DATA RECORDS below:

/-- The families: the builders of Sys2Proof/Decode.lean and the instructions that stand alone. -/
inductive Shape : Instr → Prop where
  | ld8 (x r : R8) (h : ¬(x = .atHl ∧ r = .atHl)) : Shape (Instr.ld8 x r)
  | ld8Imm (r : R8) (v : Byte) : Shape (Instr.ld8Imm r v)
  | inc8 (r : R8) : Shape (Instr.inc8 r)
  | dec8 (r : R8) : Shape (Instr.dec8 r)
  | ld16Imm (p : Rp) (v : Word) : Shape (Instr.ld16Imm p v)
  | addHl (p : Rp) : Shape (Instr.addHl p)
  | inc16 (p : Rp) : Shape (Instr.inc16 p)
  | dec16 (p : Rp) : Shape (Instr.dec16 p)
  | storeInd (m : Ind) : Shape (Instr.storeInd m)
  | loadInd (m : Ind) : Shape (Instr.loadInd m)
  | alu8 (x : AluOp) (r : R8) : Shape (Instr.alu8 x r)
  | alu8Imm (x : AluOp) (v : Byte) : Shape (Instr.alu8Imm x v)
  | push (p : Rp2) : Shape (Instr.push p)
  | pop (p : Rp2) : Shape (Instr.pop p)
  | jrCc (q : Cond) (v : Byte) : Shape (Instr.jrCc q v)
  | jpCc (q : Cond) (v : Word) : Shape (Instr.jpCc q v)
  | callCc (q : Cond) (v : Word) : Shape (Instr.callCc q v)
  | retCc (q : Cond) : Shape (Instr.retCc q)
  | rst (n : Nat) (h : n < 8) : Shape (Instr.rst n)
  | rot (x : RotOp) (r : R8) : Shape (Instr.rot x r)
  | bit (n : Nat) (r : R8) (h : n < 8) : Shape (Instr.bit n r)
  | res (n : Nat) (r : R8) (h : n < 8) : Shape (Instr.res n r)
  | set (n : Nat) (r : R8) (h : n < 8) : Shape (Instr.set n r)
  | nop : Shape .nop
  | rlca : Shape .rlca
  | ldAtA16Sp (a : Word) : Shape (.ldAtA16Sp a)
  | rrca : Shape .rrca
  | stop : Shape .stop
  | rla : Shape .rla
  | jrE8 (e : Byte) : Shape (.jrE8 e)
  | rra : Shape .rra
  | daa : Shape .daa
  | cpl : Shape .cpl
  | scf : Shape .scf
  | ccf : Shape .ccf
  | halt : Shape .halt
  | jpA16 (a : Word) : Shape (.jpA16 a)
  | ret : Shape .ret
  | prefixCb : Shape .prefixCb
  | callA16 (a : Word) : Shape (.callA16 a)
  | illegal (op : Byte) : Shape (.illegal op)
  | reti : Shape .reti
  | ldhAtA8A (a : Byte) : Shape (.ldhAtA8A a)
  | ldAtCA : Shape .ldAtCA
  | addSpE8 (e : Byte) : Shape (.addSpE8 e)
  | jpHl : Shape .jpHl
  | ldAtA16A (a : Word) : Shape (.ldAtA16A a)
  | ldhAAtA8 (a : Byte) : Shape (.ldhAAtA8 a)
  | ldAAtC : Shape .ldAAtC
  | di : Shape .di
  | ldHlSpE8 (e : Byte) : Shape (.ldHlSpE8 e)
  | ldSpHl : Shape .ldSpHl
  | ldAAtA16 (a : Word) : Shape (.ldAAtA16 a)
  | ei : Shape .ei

End of DATA RECORDS.
DATA RECORDS below:

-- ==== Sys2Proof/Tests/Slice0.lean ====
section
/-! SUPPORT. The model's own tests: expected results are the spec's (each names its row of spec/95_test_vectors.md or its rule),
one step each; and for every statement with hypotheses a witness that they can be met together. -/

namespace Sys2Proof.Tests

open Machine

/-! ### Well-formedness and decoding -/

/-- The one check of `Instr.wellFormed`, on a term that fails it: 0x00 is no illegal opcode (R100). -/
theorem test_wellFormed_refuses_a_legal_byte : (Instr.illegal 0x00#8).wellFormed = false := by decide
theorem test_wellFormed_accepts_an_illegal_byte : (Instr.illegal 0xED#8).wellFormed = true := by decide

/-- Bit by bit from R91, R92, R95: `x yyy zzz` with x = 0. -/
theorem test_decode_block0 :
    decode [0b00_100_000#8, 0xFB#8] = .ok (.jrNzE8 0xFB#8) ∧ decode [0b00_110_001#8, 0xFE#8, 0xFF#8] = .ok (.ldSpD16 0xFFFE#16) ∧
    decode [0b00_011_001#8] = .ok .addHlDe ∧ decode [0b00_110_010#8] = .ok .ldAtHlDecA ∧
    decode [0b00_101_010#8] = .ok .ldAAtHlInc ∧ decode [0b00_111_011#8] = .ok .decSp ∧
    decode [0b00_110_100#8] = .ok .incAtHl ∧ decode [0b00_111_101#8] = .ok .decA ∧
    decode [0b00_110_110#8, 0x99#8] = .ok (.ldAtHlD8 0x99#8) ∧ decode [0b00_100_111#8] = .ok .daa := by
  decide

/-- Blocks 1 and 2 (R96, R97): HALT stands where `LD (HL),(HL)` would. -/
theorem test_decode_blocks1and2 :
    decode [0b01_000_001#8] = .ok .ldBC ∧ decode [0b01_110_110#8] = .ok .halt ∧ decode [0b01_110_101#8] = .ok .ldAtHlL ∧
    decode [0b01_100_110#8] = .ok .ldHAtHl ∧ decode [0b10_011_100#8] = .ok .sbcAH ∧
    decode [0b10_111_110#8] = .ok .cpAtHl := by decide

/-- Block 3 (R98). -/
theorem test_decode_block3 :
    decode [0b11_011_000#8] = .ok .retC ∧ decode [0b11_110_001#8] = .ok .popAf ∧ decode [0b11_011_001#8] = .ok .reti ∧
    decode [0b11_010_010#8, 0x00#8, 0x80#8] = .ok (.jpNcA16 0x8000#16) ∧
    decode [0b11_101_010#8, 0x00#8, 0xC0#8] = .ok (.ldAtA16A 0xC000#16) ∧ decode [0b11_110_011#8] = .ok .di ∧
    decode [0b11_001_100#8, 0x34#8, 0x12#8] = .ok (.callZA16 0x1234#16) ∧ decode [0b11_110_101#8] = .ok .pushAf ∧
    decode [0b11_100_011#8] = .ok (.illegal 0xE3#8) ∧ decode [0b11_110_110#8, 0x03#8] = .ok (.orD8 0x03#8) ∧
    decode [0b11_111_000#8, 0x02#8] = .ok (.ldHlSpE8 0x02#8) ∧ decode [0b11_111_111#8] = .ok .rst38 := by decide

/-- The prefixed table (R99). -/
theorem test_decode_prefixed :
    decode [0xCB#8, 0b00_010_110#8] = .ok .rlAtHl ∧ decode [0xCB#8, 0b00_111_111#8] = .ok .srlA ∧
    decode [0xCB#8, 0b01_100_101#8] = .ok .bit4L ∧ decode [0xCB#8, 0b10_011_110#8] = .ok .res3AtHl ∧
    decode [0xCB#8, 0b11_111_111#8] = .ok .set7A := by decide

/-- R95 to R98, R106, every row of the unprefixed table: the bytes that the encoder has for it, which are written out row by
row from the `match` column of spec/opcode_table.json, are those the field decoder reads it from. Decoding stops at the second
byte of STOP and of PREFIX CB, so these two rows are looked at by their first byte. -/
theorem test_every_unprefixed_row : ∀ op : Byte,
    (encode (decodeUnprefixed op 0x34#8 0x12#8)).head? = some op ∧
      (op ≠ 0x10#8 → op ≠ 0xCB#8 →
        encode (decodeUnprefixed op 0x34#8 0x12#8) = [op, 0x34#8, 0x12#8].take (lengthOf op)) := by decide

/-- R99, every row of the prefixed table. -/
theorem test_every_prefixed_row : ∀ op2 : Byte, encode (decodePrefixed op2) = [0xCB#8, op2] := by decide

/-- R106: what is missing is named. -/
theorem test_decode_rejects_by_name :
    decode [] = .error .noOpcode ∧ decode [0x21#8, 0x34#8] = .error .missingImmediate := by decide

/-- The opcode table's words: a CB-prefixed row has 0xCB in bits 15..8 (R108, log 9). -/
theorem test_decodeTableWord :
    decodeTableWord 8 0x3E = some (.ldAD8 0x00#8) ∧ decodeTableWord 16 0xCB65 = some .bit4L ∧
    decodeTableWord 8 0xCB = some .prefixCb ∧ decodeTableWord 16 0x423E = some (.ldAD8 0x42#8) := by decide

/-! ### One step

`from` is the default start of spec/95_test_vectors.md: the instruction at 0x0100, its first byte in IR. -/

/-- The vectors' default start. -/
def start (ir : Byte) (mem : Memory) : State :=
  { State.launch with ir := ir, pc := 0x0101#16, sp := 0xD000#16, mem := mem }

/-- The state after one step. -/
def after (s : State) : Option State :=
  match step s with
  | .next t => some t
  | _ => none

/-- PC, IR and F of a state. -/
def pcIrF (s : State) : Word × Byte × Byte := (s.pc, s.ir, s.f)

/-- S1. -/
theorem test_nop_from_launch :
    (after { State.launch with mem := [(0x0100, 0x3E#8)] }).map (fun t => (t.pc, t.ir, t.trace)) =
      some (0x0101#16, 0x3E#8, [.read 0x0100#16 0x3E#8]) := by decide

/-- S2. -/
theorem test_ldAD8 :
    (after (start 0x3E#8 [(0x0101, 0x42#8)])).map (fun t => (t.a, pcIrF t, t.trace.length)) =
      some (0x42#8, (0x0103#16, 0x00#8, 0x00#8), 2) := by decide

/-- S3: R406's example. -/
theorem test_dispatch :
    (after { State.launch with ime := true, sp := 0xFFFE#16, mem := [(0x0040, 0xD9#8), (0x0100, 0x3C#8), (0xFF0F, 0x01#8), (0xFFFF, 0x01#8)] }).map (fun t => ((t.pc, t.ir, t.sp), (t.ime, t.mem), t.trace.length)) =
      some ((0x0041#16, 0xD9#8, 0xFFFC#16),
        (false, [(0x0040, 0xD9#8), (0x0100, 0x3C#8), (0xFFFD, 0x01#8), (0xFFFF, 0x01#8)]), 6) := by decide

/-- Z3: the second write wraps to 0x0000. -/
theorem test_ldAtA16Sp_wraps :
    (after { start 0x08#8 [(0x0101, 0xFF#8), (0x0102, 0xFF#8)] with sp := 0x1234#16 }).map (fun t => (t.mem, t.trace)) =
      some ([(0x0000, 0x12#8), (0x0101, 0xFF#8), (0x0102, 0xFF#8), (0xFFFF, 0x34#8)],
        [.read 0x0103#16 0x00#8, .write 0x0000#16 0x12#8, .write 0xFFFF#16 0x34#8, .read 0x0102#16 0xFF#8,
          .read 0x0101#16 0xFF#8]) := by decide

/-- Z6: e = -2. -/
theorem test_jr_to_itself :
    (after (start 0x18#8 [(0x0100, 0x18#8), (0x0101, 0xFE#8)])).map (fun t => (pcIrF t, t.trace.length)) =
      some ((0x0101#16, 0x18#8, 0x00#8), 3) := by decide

End of DATA RECORDS.
DATA RECORDS below:

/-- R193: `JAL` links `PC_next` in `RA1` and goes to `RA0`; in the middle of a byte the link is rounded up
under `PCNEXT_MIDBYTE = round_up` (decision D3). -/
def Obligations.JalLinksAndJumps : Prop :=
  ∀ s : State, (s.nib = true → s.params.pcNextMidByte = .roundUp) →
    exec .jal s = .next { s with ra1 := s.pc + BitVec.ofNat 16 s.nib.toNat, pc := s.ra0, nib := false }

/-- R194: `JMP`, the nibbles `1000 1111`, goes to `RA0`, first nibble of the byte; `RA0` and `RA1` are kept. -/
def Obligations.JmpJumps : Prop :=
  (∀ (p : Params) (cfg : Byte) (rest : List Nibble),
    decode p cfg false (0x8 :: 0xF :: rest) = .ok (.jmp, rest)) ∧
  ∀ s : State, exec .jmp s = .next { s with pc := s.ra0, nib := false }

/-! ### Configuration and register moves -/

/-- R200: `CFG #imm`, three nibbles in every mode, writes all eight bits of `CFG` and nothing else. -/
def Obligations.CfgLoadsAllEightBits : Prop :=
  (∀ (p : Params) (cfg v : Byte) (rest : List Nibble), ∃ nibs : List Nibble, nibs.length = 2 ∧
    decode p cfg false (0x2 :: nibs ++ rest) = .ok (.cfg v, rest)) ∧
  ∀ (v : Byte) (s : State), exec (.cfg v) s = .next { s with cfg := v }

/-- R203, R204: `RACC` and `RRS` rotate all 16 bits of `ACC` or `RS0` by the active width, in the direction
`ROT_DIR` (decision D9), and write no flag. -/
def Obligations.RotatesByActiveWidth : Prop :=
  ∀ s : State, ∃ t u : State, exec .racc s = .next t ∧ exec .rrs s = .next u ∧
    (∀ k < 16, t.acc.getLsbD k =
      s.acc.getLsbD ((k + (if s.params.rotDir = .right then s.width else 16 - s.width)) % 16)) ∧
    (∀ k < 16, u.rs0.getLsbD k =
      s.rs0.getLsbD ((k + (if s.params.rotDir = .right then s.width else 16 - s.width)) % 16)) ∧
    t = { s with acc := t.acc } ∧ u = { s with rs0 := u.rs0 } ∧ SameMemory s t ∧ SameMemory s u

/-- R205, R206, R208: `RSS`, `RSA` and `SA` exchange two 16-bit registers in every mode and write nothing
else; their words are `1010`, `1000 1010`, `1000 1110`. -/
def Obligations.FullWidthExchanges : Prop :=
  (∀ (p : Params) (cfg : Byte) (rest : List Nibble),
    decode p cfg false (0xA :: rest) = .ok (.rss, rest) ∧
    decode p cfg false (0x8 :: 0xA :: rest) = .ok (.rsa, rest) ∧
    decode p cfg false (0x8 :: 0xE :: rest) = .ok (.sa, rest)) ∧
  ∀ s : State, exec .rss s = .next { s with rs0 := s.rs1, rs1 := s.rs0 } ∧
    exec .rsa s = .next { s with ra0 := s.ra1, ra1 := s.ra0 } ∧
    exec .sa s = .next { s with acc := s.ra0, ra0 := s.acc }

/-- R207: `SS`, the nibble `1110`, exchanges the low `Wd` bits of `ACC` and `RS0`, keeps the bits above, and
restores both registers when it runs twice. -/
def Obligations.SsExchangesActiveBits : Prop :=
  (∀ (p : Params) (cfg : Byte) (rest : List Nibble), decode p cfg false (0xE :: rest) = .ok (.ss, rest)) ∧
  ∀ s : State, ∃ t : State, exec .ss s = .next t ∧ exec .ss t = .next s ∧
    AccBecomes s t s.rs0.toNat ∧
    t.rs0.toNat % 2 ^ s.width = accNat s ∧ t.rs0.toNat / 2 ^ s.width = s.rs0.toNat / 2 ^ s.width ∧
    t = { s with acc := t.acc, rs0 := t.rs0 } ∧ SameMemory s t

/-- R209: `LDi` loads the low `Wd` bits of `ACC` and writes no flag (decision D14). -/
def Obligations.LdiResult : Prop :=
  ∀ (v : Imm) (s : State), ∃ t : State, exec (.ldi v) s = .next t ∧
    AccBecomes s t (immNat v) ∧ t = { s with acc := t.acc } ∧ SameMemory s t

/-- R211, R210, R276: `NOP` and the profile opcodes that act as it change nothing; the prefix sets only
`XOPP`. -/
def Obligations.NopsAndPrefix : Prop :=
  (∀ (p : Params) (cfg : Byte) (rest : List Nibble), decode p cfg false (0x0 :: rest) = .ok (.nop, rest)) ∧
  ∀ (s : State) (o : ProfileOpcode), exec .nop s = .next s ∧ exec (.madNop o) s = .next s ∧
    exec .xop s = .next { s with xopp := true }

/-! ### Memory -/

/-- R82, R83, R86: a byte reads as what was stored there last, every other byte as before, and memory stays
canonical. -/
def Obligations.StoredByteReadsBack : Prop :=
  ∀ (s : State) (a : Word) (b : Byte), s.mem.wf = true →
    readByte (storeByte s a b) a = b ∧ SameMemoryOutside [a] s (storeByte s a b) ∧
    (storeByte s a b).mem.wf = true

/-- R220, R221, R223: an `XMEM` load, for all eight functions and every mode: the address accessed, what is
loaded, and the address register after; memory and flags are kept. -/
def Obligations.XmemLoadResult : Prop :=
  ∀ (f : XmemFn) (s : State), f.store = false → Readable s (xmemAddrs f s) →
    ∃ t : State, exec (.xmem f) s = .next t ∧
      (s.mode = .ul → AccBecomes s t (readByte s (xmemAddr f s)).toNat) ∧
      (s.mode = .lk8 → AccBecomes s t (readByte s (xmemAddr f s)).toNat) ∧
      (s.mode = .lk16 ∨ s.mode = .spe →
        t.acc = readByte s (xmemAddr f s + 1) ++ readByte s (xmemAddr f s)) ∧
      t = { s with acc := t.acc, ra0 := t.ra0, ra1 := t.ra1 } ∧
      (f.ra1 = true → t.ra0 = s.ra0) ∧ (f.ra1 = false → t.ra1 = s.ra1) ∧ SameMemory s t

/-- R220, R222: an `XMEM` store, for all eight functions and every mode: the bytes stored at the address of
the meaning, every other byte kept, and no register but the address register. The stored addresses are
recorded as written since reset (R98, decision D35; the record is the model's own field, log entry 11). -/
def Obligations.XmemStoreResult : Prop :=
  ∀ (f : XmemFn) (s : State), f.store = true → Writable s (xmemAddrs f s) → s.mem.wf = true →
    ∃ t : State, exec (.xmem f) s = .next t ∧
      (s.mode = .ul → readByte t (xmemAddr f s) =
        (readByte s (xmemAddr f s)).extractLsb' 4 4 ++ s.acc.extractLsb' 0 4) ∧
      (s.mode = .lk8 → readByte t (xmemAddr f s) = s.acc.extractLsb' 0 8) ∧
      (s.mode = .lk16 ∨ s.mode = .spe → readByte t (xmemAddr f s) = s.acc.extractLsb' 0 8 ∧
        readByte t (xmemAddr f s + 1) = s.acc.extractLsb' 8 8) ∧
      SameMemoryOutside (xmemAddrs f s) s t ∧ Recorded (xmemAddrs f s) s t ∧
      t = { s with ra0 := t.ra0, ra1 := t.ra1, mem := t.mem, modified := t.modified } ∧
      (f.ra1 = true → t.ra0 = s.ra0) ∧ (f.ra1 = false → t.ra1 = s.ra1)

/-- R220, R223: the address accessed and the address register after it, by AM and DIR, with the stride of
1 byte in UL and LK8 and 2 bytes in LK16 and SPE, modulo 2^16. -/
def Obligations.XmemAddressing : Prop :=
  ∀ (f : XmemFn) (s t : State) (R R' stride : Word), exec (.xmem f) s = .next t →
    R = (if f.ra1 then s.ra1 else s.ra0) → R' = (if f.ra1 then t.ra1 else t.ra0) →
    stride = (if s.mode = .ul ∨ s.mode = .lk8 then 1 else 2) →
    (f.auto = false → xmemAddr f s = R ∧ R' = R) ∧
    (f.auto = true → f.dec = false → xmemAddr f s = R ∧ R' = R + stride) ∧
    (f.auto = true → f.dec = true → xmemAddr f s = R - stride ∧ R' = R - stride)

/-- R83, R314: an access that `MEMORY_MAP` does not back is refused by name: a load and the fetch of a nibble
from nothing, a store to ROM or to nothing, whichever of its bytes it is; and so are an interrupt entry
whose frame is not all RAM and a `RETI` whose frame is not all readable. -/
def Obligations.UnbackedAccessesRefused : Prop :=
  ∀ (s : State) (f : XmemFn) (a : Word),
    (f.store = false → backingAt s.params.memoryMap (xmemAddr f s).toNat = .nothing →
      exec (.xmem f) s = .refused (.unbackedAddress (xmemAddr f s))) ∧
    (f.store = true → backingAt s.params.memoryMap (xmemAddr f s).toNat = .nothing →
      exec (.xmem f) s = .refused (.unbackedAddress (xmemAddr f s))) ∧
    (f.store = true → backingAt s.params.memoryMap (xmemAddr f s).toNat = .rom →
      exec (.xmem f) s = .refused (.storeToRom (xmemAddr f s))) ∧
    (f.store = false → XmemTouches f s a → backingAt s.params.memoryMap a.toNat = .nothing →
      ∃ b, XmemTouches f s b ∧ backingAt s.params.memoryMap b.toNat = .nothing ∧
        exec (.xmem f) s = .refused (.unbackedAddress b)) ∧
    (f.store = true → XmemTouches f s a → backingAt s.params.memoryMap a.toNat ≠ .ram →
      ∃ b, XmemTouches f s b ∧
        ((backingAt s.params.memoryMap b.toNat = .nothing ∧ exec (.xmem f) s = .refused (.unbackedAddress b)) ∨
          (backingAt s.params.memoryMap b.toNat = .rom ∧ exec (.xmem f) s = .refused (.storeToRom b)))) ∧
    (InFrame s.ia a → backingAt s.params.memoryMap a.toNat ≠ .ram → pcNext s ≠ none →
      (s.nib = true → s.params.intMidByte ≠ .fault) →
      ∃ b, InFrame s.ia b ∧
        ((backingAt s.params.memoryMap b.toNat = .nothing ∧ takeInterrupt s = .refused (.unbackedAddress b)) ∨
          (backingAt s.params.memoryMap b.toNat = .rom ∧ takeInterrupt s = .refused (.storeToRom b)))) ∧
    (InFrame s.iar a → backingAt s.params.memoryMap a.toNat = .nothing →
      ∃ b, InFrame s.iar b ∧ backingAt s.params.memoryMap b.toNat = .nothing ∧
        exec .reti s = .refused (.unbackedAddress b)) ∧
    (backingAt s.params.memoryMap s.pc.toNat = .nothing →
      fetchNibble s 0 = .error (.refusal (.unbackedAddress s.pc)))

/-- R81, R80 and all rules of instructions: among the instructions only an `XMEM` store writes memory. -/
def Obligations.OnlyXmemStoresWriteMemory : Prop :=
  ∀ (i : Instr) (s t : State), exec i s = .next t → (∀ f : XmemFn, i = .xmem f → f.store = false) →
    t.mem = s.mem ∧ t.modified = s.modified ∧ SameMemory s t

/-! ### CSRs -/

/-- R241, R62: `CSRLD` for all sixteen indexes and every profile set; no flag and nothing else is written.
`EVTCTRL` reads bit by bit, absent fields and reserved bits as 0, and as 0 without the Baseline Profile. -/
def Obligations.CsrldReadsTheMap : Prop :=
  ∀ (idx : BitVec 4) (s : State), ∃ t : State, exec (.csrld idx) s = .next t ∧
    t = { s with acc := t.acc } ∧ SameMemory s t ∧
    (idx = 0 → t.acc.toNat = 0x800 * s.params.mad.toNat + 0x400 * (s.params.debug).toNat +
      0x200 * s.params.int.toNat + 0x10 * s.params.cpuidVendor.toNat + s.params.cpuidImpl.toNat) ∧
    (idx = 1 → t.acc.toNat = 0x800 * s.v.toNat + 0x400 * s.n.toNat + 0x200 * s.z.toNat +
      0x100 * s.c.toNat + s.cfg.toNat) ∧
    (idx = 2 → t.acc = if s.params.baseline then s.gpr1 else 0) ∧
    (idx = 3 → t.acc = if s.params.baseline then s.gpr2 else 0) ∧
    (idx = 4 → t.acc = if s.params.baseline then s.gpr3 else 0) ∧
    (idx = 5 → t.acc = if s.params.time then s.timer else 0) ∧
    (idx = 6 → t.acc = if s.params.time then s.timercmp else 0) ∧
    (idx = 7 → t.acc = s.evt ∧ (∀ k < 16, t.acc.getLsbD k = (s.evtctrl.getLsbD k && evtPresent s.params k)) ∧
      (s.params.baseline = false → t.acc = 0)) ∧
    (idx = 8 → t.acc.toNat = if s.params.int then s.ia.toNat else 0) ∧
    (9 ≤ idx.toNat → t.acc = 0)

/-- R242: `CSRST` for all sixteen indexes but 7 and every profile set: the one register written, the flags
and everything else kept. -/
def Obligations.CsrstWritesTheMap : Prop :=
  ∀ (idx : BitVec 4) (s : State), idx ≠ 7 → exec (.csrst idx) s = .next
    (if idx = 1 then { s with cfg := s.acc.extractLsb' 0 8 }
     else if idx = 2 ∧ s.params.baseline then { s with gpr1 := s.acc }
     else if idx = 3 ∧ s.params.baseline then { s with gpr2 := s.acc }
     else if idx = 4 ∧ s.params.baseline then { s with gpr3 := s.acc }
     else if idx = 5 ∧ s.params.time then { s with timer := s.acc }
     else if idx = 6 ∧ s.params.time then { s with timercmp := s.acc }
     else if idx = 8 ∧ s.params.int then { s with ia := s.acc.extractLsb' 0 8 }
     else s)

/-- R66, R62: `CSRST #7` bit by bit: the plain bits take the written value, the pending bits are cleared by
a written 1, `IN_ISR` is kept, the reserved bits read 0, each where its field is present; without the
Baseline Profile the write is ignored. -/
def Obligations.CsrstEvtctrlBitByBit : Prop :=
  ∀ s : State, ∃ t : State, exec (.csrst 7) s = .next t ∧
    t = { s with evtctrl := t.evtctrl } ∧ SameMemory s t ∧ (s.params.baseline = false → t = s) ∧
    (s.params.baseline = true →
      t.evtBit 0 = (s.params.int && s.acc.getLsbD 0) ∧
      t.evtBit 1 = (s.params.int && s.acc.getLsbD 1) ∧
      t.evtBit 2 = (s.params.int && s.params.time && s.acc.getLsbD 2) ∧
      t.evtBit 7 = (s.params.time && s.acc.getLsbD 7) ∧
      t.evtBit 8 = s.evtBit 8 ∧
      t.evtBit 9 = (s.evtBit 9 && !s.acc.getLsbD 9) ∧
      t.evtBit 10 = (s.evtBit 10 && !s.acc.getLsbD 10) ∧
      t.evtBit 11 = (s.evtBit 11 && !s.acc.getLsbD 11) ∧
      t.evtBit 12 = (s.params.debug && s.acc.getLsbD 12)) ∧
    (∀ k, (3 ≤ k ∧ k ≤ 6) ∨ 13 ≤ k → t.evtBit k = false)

End of DATA RECORDS.

Your answer should consist of each line above in which "rotDir" appears.

TASK ANSWER —
      s.acc.getLsbD ((k + (if s.params.rotDir = .right then s.width else 16 - s.width)) % 16)) ∧
      s.rs0.getLsbD ((k + (if s.params.rotDir = .right then s.width else 16 - s.width)) % 16)) ∧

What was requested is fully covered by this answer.